If your family budget is running on fumes, getting free fuel for the car is mighty appealing. But before you book your summer vacation hotel, check under the shiny hood of its offer to pay $10 or even $75 of your gas costs. Nothing is really free, and these proliferating promotions are no exception.

Hotels usually wrap fuel cards and credits into packages. Like vehicles on a dealer’s lot, these come loaded with extras: room upgrades, breakfast, road snacks and more. If you don’t want the extras, or they don’t pencil out as savings, pass them up.

Do the same with a $10 gas-card offer if you have to slog through a slew of the hotel’s online promotions to see how it stacks up. We’re talking less than 3 gallons of gas here. Your time is worth more than that.

But depending on details, a $50 or $75 gasoline gift card or credit, or even $25 plus free parking, could be a deal. Some questions to ask:

Card or resort credit? A gift card is preferable. Credit at the hotel’s restaurants, shops or spa is valuable only if you plan to use those services.

Per stay or per night? I checked several offers, and all were for one card or credit per stay even though some packages required multi-night stays.

Which gas stations? The gift card is often limited to one brand, such as Shell or Exxon Mobil.

How do I get the deal? Many hotels give you the resort credit on check-in or the gas card on checkout, no questions asked. But some may ask for receipts detailing your gas purchases and credit you for only that amount.

Is it the best deal? You’ll need to discover this by comparing the gas offer against the hotel’s other rates and packages. Enter your planned travel dates on the hotel’s website and see what pops up.
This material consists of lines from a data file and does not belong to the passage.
theorem Keeps.takeOrder {d : DishNo} {s : State} (hs : P s) : P (takeOrder d s) := by
  unfold Machine.takeOrder
  dsimp only
  split <;> first
    | with_reducible exact h.idleEval hs
    | with_reducible exact h.withdrawOwn (h.writeBlock hs)
    | with_reducible exact h.leaveWait (h.writeBlock hs)
    | with_reducible exact h.writeBlock hs
    | with_reducible exact hs
    | (split
       · with_reducible exact h.stowFromMotion (h.writeBlock hs)
       · with_reducible exact h.writeBlock hs)

end level1

theorem identity_of_core {x y : Dish} (h : x.core = y.core) : x.identity = y.identity := by
  simp only [Dish.identity, h]

section level2
variable {P : State → Prop} (h : KeepsAll P)
include h

/-- Everything a shed can do. -/
theorem KeepsAll.shed {r : ShedReason} {d : DishNo} {s : State} (hs : P s) : P (shed r d s) := by
  unfold Machine.shed
  split
  · exact hs
  · next g hg =>
    exact h.afterShed (h.raise _ _ (h.shedDrive (h.reduceSlew (h.anyDish _ _ _ (fun _ => ⟨rfl, id⟩)
      (h.anyGroup _ _ _ (fun x => ⟨List.filter_sublist, List.suffix_refl _, rfl⟩) hs)))))

theorem KeepsAll.dissolveMember {d : DishNo} {s : State} (hs : P s) : P (dissolveMember d s) := by
  have h1 := h.anyDish d (fun x => { x with group := none, lag := 0 }) s (fun _ => ⟨rfl, id⟩) hs
  unfold Machine.dissolveMember
  dsimp only
  split <;> first | with_reducible exact h.leaveWait h1 | with_reducible exact h.brake h1 | with_reducible exact h1

/-- Everything a dissolution can do. -/
theorem KeepsAll.dissolve {g : GroupNo} {s : State} (hs : P s) : P (dissolve g s) := by
  have h2 : P (Machine.raise .groupChanged (modGroup g (fun _ => Group.free) (dropStamp g s))) :=
    h.raise _ _ (h.freeGroup _ _ (h.dropStamp hs))
  unfold Machine.dissolve
  dsimp only
  split
  · exact hs
  · refine each_keeps (fun d t ht => ?_) _ _ ?_
    · exact h.dissolveMember ht
    split
    · exact h.grantPass (h.drop _ _ h2)
    · exact h2

theorem KeepsAll.takeoverRaised {d : DishNo} {s : State} (hs : P s) : P (takeoverRaised d s) := by
  have h1 : P (if (s.dish d).drive = .lost ∨ (s.dish d).drive = .absent then s else Machine.shed .takeover d s) := by
    split
    · exact hs
    · exact h.shed hs
  unfold Machine.takeoverRaised
  dsimp only
  split <;> first | with_reducible exact h.idleEval h1 | with_reducible exact h.takeoverTest h1 | with_reducible exact h1

theorem KeepsAll.takeoverDropped {d : DishNo} {s : State} (hs : P s) : P (takeoverDropped d s) := by
  unfold Machine.takeoverDropped
  split
  · exact h.withdrawOwn hs
  · exact hs

/-- Everything a loss can do. -/
theorem KeepsAll.loseDish {d : DishNo} {s : State} (hs : P s) : P (loseDish d s) := by
  have h1 := h.anyDish d (fun y => { y with
    drive := .lost, command := some .brake, target := none, firstPending := true, lag := 0, takeover := false }) s
    (fun _ => ⟨rfl, fun _ => rfl⟩) hs
  have h2 : P (if (s.dish d).drive = .localControl then Machine.raise .takeoverChanged (modDish d (fun y => { y with
    drive := .lost, command := some .brake, target := none, firstPending := true, lag := 0, takeover := false }) s)
    else modDish d (fun y => { y with
    drive := .lost, command := some .brake, target := none, firstPending := true, lag := 0, takeover := false }) s) := by
    split
    · exact h.raise _ _ h1
    · exact h1
  unfold Machine.loseDish
  dsimp only
  refine h.heatPass (h.shed (h.barDish (h.dropOwn (h.raise _ _ ?_))))
  split
  · exact h.setBlock h2
  · exact h2

theorem KeepsAll.giveStowOrder {d : DishNo} {s : State} (hs : P s) : P (giveStowOrder d s) := by
  unfold Machine.giveStowOrder
  exact h.takeOrder (h.shed (h.anyDish _ _ _ (fun _ => ⟨rfl, id⟩) hs))

theorem KeepsAll.issueOrders {k : SectorNo} {s : State} (hs : P s) : P (issueOrders k s) := by
  unfold Machine.issueOrders
  refine each_keeps (fun d t ht => ?_) _ _ hs
  split
  · exact h.giveStowOrder ht
  · exact ht

theorem KeepsAll.withdrawOrder {d : DishNo} {s : State} (hs : P s) : P (withdrawOrder d s) := by
  have h1 := h.anyDish d (fun x => { x with stowOrder := false, stowBlock := .none }) s (fun _ => ⟨rfl, id⟩) hs
  unfold Machine.withdrawOrder
  dsimp only
  split <;> first | with_reducible exact h.enterIdle h1 | with_reducible exact h.brake h1 | with_reducible exact h.withdrawOwn h1 | with_reducible exact h1

theorem KeepsAll.withdrawOrders {k : SectorNo} {s : State} (hs : P s) : P (withdrawOrders k s) := by
  unfold Machine.withdrawOrders
  refine each_keeps (fun d t ht => ?_) _ _ hs
  split
  · exact h.withdrawOrder ht
  · exact ht

theorem KeepsAll.matchOrder {d : DishNo} {s : State} (hs : P s) : P (matchOrder d s) := by
  unfold Machine.matchOrder
  dsimp only
  split
  · split <;> split <;> first | with_reducible exact hs | with_reducible exact h.giveStowOrder hs | with_reducible exact h.withdrawOrder hs
  · exact hs

end level2

section level3
variable {P : State → Prop} (h : KeepsWind P)
include h

theorem KeepsWind.sectorTo {k : SectorNo} {st : SectorState} {t : Option Nat} {s : State} (hs : P s) :
    P (sectorTo k st t s) := by
  unfold Machine.sectorTo
  exact h.raise _ _ (h.sector _ _ _ (fun _ => rfl) hs)

theorem KeepsWind.enterStow {k : SectorNo} {s : State} (hs : P s) : P (enterStow k s) := by
  unfold Machine.enterStow
  exact h.issueOrders (h.sectorTo hs)

theorem KeepsWind.freeSector {k : SectorNo} {s : State} (hs : P s) : P (freeSector k s) := by
  unfold Machine.freeSector
  exact h.withdrawOrders (h.sectorTo hs)

/-- Everything a sector's evaluation can do. -/
theorem KeepsWind.evaluate {k : SectorNo} {s : State} (hs : P s) : P (evaluate k s) := by
  have h1 := h.sector k (fun x => { x with causes := presentCauses s k }) s (fun _ => rfl) hs
  unfold Machine.evaluate
  dsimp only
  split <;> split <;> first
    | with_reducible exact h.enterStow h1
    | with_reducible exact h.sectorTo h1
    | with_reducible exact h1
    | (split
       · first | with_reducible exact h.sectorTo h1 | with_reducible exact h1
       · first | with_reducible exact h.sectorTo h1 | with_reducible exact h1)

theorem KeepsWind.evaluateAll {s : State} (hs : P s) : P (evaluateAll s) := by
  unfold Machine.evaluateAll
  refine each_keeps (fun k t ht => ?_) _ _ hs
  exact h.evaluate ht

theorem KeepsWind.evaluateTwo {a b : SectorNo} {s : State} (hs : P s) : P (evaluateTwo a b s) := by
  unfold Machine.evaluateTwo
  split
  · exact h.evaluate hs
  · split
    · exact h.evaluate (h.evaluate hs)
    · exact h.evaluate (h.evaluate hs)

end level3

end Sys2Proof.Machine
end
When I recently did this for a one-night stay June 11 at the Portofino Hotel & Yacht Club in Redondo Beach, I turned up a $239 California Cruising Package with a marina-side room, a $25 gas card, overnight parking (usually $23 a day) and two bottles of water. The price matched the best available rate for the room alone, saving me $48 plus the cost of the bottled water. Nice.

But if I wanted to spend the night in a fancier oceanfront room, I’d save a bit more with another deal, the Ocean Sale, which cut $58 off the regular $289 price of the room (also the price for this room with the gas package). For a two-night stay, the Ocean Sale left the gas deal in the dust because the $25 gas card was per stay, not per night.
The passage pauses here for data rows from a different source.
theorem witness_SilentExchangesAreCounted_loss : HeatSound losing ∧ Awaits losing .a (.dish 5) ∧
    2 ≤ (losing.dish 5).silent ∧ (losing.dish 5).drive ≠ .lost ∧ (losing.dish 5).drive ≠ .absent ∧
    (losing.zone ⟨5, .reflector⟩).state = .heating ∧
    ((after (.invalidReport .a) losing).zone ⟨5, .reflector⟩).state = .cooling ∧
    (after (.invalidReport .a) losing).heatClaim ⟨5, .reflector⟩ = some 36 := by
  have list : losing.waitList = [] := rfl
  refine ⟨⟨?_, by simp [list], ?_, by simp [list], by decide +kernel⟩, ⟨_, 4, rfl⟩, ?_⟩
  · rintro ⟨d, k⟩; cases k <;> revert d <;> decide +kernel
  · rintro ⟨d, k⟩ h
    exact absurd h (by cases k <;> revert d <;> decide +kernel)
  · decide +kernel

theorem witness_LineFaultsHaltAndReleaseRuns : Ready halted ∧ 2 ≤ (2#8 : Byte).toNat ∧
    (sending .a (.dish 1) site).resetHeld = false ∧
    ((sending .a (.dish 1) site).segment .a).exchange.map (·.phase) = some .sending ∧
    ((sending .a (.dish 1) site).segment .a).state = .running ∧ (halted.segment .a).state = .halted ∧
    (site.segment .b).exchange = none ∧
    (exec (.releaseSegment [0#8]) halted = .next (after (.releaseSegment [0#8]) halted) ∧
      ((after (.releaseSegment [0#8]) halted).segment .a).state = .running) := by
  refine ⟨⟨rfl, .inl rfl⟩, by decide, rfl, by decide +kernel, by decide +kernel, by decide +kernel, by decide +kernel, rfl,
    by decide +kernel⟩

theorem witness_DishReportIsTaken : (open_ .b (.dish 63) State.reset).resetHeld = false ∧
    Awaits (open_ .b (.dish 63) State.reset) .b (.dish 63) ∧
    dishReportValid 63 (dishReportBytes 63 extremeReport none) = true ∧
    dishReportValid 63 (dishReportBytes 62 extremeReport none) = false ∧
    tagOf (dishReportBytes 63 extremeReport none) = none ∧ (State.reset.dish 63).firstPending = true ∧
    0 < extremeReport.haspCount - readerRecords State.reset 63 ∧ (State.reset.dish 63).fault = .none ∧
    (extremeReport.faultFlag || extremeReport.refusalFlag) = true := by
  refine ⟨rfl, ⟨_, 4, rfl⟩, ?_⟩
  decide +kernel

/-- Dish 5 in a drive state, with what else a clause asks of its record. -/
def dish5 (st : DriveState) (f : Dish → Dish) : State := modDish 5 (fun x => f { x with drive := st }) site

/-- Dish 5 STOWING with its claim and its order. -/
def stowing : State := setDriveClaim 5 (some 8)
  (dish5 .stowing fun x => { x with command := some .stow, stowOrder := true })

/-- Dish 5 HALTING with a claim and no order. -/
def halting : State := setDriveClaim 5 (some 4) (dish5 .halting id)

/-- The groups, dishes and entries of the two agree. -/
theorem dish5_coherent : Coherent stowing ∧ Coherent halting := by
  constructor <;> refine ⟨by decide +kernel, by decide +kernel, by decide +kernel, by decide +kernel, by decide +kernel,
    by decide +kernel, by decide +kernel, ?_, ?_, ?_, by decide +kernel, by decide +kernel⟩ <;>
  · unfold OnList; decide +kernel

theorem witness_ReportsMoveTheDriveState : Coherent stowing ∧ Coherent halting ∧
    ((stowing.dish 5).drive = .stowing ∧ (stowing.dish 5).stowOrder = true ∧ (stowing.dish 5).takeover = false ∧
      ((dishTable 5 { restReport with pinsEngaged := true } false stowing).dish 5).drive = .stowed ∧
      (dishTable 5 { restReport with pinsEngaged := true } false stowing).driveClaim 5 = none) ∧
    ((halting.dish 5).drive = .halting ∧ (halting.dish 5).stowOrder = false ∧
      ((dishTable 5 restReport false halting).dish 5).drive = .idle ∧
      (dishTable 5 restReport false halting).driveClaim 5 = none) ∧
    -- a fault to latch and one that stands; a request that rises and one that drops
    (restReport.faultFlag = false ∧ (stowing.dish 5).fault = .none ∧ extremeReport.faultFlag = true ∧
      ((dish5 .idle fun x => { x with fault := .stationRefused }).dish 5).fault ≠ .none) ∧
    (extremeReport.wantsControl = true ∧ site.options.takeoverEnable = true ∧ (site.dish 5).takeover = false ∧
      restReport.wantsControl = false ∧ ((dish5 .idle fun x => { x with takeover := true }).dish 5).takeover = true) ∧
    ((dish5 .localControl id).dish 5).drive = .localControl := by
  refine ⟨dish5_coherent.1, dish5_coherent.2, ?_⟩
  decide +kernel

theorem witness_IdleDishesActOnOrdersAndRequests :
    let ordered := dish5 .idle fun x => { x with stowOrder := true }
    let asking := dish5 .idle fun x => { x with takeover := true }
    let stowed := dish5 .stowed fun x => { x with stowOrder := true, takeover := true }
    (ordered.dish 5).stowOrder = true ∧ ((idleEvalAs false 5 ordered).dish 5).drive = .stowing ∧
    ((idleEvalAs true 5 ordered).dish 5).stowBlock = .locked ∧
    ((idleEvalAs false 5 { ordered with lines := ⟨true, false, false⟩ }).dish 5).stowBlock = .inhibited ∧
    (asking.dish 5).takeover = true ∧ ((idleEvalAs false 5 asking).dish 5).drive = .localControl ∧
    idleEvalAs true 5 asking = asking ∧ (site.dish 5).drive ≠ .stowed ∧
    ((takeoverTestAs false 5 stowed).dish 5).stowBlock = .localControl ∧ takeoverTestAs true 5 stowed = stowed ∧
    ((afterStowedAs true 5 (dish5 .stowed id)).dish 5).drive = .idle ∧
    ((dish5 .lost id).dish 5).drive = .lost ∧ ((dish5 (.wait .forLocal) id).dish 5).drive = .wait .forLocal := by
  decide +kernel

theorem witness_StowOrdersActByDriveState :
    let order := fun st => takeOrder 5 (setDriveClaim 5 (some 8) (dish5 st id))
    ((order .tracking).dish 5).drive = .stowing ∧
    ((takeOrder 5 (setDriveClaim 5 (some 7) { dish5 .tracking id with budget := 7 })).waitList = [⟨.stow 5, 1⟩]) ∧
    ((takeOrder 5 (dish5 .slewing fun x => { x with driveLocks := 1 })).dish 5).stowBlock = .locked ∧
    ((takeOrder 5 (dish5 .idle fun x => { x with stowOrder := true })).dish 5).drive = .stowing ∧
    ((takeOrder 5 (dish5 (.wait .forLocal) fun x => { x with stowOrder := true })).dish 5).drive = .stowing ∧
    ((takeOrder 5 (dish5 (.wait .forGroup) fun x => { x with stowOrder := true })).dish 5).drive = .stowing ∧
    ((takeOrder 5 (dish5 .localControl id)).dish 5).stowBlock = .localControl ∧
    takeOrder 5 (dish5 .stowed id) = dish5 .stowed id := by decide +kernel

theorem witness_WaitsHaltsAndWithdrawals :
    (leaveWait 5 (setDriveClaim 5 (some 4) (dish5 (.wait .forStow) id))).dish 5 = (dish5 .halting id).dish 5 ∧
    ((leaveWait 5 (dish5 (.wait .forGroup) id)).dish 5).drive = .idle ∧
    ((halt 5 (dish5 .stowing id)).dish 5).drive = .halting ∧
    ((halt 5 (dish5 (.wait .forLocal) id)).dish 5).drive = .idle ∧ halt 5 site = site ∧
    ((withdrawOrder 5 (dish5 .stowed fun x => { x with stowOrder := true })).dish 5).drive = .idle ∧
    ((withdrawOrder 5 stowing).dish 5).drive = .halting ∧
    ((withdrawOrder 5 (dish5 (.wait .forStow) id)).dish 5).drive = .idle ∧
    ((withdrawOrder 5 (dish5 .lost id)).dish 5).drive = .lost := by decide +kernel

/-- A lock on dishes 9 to 11. -/
def lock9to11 : Lockout := ⟨⟨0, 12⟩, 9, 11, .drive, .personal, .link, .pending, [9, 10, 11]⟩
At the Four Seasons Hotel Boston for June 11, I found a $500 Fuelled Up Package with a room, $50 gas card, overnight parking (worth $47) and a one-category room upgrade (based on availability, assigned at booking). Even without the upgrade, the gas package was less expensive than booking the room alone at the cheapest rate, $475, and adding the extras.
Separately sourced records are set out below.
-- ==== Sys2Proof/Machine/Branch.lean ====
section
/-! DEFINITION. The branch, call, return and restart instructions (44_branch.md R200 to R207), one meaning per row of the opcode table over the shared operations of Operands.lean. -/

namespace Sys2Proof.Machine

/-- RNZ, 0xC0 (R205). -/
def execRnz (s : State) : Result := returnIf .nz s

/-- JNZ a16, 0xC2 (R201). -/
def execJnz (a16 : Word) (s : State) : Result := jumpIf .nz a16 s

/-- JMP a16, 0xC3 (R200). -/
def execJmp (a16 : Word) (s : State) : Result := jump a16 s

/-- CNZ a16, 0xC4 (R203). -/
def execCnz (a16 : Word) (s : State) : Result := callIf .nz a16 s

/-- RST 0, 0xC7 (R206). -/
def execRst0 (s : State) : Result := restart 0 s

/-- RZ, 0xC8 (R205). -/
def execRz (s : State) : Result := returnIf .z s

/-- RET, 0xC9 (R204). -/
def execRet (s : State) : Result := returnTo s

/-- JZ a16, 0xCA (R201). -/
def execJz (a16 : Word) (s : State) : Result := jumpIf .z a16 s

/-- CZ a16, 0xCC (R203). -/
def execCz (a16 : Word) (s : State) : Result := callIf .z a16 s

/-- CALL a16, 0xCD (R202). -/
def execCall (a16 : Word) (s : State) : Result := callTo a16 s

/-- RST 1, 0xCF (R206). -/
def execRst1 (s : State) : Result := restart 1 s

/-- RNC, 0xD0 (R205). -/
def execRnc (s : State) : Result := returnIf .nc s

/-- JNC a16, 0xD2 (R201). -/
def execJnc (a16 : Word) (s : State) : Result := jumpIf .nc a16 s

/-- CNC a16, 0xD4 (R203). -/
def execCnc (a16 : Word) (s : State) : Result := callIf .nc a16 s

/-- RST 2, 0xD7 (R206). -/
def execRst2 (s : State) : Result := restart 2 s

/-- RC, 0xD8 (R205). -/
def execRc (s : State) : Result := returnIf .c s

/-- JC a16, 0xDA (R201). -/
def execJc (a16 : Word) (s : State) : Result := jumpIf .c a16 s

/-- CC a16, 0xDC (R203). -/
def execCc (a16 : Word) (s : State) : Result := callIf .c a16 s

/-- RST 3, 0xDF (R206). -/
def execRst3 (s : State) : Result := restart 3 s

/-- RPO, 0xE0 (R205). -/
def execRpo (s : State) : Result := returnIf .po s

/-- JPO a16, 0xE2 (R201). -/
def execJpo (a16 : Word) (s : State) : Result := jumpIf .po a16 s

/-- CPO a16, 0xE4 (R203). -/
def execCpo (a16 : Word) (s : State) : Result := callIf .po a16 s

/-- RST 4, 0xE7 (R206). -/
def execRst4 (s : State) : Result := restart 4 s

/-- RPE, 0xE8 (R205). -/
def execRpe (s : State) : Result := returnIf .pe s

/-- PCHL, 0xE9 (R207). -/
def execPchl (s : State) : Result := jumpHl s

/-- JPE a16, 0xEA (R201). -/
def execJpe (a16 : Word) (s : State) : Result := jumpIf .pe a16 s

/-- CPE a16, 0xEC (R203). -/
def execCpe (a16 : Word) (s : State) : Result := callIf .pe a16 s

/-- RST 5, 0xEF (R206). -/
def execRst5 (s : State) : Result := restart 5 s

/-- RP, 0xF0 (R205). -/
def execRp (s : State) : Result := returnIf .p s

/-- JP a16, 0xF2 (R201). -/
def execJp (a16 : Word) (s : State) : Result := jumpIf .p a16 s

/-- CP a16, 0xF4 (R203). -/
def execCp (a16 : Word) (s : State) : Result := callIf .p a16 s

/-- RST 6, 0xF7 (R206). -/
def execRst6 (s : State) : Result := restart 6 s

/-- RM, 0xF8 (R205). -/
def execRm (s : State) : Result := returnIf .m s

/-- JM a16, 0xFA (R201). -/
def execJm (a16 : Word) (s : State) : Result := jumpIf .m a16 s

/-- CM a16, 0xFC (R203). -/
def execCm (a16 : Word) (s : State) : Result := callIf .m a16 s

/-- RST 7, 0xFF (R206). -/
def execRst7 (s : State) : Result := restart 7 s

end Sys2Proof.Machine
end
Checking the same date at the FireSky Resort & Spa in Scottsdale, Ariz., I found the Gas-Food-Lodging package. For $139, it provided a patio guestroom, $50 gas card, breakfast for two and unspecified road snacks. The package also touted free overnight valet parking — which is free to guests regardless.

Calculator in hand, I studied 11 other FireSky packages for that date, with a dizzying array of options. I decided the gas package was well-priced, saving me about $30 over a breakfast-and-room package. It also was a savings over booking the room alone and adding the extras, although how much was unclear. Neither reservations nor the restaurant could give me a dollar value for the breakfast in the gas package.

My conclusion: Some gas cards and credits are deals. But it’s not always worth the trip to find out.